Stored dataset items
☆ ☆ ☆

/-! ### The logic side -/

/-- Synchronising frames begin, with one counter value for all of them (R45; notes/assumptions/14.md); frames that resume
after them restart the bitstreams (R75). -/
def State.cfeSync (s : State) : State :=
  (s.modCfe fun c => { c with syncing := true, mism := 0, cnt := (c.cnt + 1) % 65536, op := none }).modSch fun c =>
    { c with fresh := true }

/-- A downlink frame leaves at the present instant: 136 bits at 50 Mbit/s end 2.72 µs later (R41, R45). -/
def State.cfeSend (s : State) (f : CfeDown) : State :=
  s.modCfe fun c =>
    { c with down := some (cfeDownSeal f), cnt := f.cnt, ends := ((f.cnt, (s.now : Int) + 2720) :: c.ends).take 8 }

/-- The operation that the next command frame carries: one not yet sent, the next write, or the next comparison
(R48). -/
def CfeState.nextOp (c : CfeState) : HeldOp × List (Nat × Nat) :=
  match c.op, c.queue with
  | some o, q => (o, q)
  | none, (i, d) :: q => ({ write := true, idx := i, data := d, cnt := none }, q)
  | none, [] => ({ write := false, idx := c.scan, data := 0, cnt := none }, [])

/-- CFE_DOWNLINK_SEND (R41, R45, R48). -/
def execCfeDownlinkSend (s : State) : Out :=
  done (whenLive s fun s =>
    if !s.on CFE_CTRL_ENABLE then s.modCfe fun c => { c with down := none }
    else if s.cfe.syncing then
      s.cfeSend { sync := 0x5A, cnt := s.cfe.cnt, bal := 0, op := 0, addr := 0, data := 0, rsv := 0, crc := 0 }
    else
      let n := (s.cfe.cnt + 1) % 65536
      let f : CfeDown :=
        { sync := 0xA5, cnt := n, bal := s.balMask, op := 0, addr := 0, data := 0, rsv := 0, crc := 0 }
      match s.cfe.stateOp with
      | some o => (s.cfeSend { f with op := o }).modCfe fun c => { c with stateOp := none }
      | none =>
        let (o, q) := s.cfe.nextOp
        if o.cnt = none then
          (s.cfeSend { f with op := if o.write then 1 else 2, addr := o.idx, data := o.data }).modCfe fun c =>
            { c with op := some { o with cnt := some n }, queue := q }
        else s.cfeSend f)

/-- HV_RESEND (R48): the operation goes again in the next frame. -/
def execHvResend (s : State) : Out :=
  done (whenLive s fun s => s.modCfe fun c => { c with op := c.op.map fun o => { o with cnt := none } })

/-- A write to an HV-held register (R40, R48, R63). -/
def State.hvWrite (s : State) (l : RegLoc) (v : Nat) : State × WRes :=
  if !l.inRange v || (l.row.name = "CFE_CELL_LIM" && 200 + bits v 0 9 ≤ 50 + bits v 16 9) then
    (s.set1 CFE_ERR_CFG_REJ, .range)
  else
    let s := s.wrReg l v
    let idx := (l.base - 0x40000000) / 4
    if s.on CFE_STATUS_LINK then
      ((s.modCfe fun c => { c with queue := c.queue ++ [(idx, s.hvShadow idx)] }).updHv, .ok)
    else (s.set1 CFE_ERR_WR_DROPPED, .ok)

☆ ☆ ☆

> WORK REQUIRED
All that belongs in your answer is the stretch of entries above from the line with "R45, R48). -/" through the line with "if o.write then", printed exactly.

> TASK SOLUTION
/-- CFE_DOWNLINK_SEND (R41, R45, R48). -/
def execCfeDownlinkSend (s : State) : Out :=
  done (whenLive s fun s =>
    if !s.on CFE_CTRL_ENABLE then s.modCfe fun c => { c with down := none }
    else if s.cfe.syncing then
      s.cfeSend { sync := 0x5A, cnt := s.cfe.cnt, bal := 0, op := 0, addr := 0, data := 0, rsv := 0, crc := 0 }
    else
      let n := (s.cfe.cnt + 1) % 65536
      let f : CfeDown :=
        { sync := 0xA5, cnt := n, bal := s.balMask, op := 0, addr := 0, data := 0, rsv := 0, crc := 0 }
      match s.cfe.stateOp with
      | some o => (s.cfeSend { f with op := o }).modCfe fun c => { c with stateOp := none }
      | none =>
        let (o, q) := s.cfe.nextOp
        if o.cnt = none then
          (s.cfeSend { f with op := if o.write then 1 else 2, addr := o.idx, data := o.data }).modCfe fun c =>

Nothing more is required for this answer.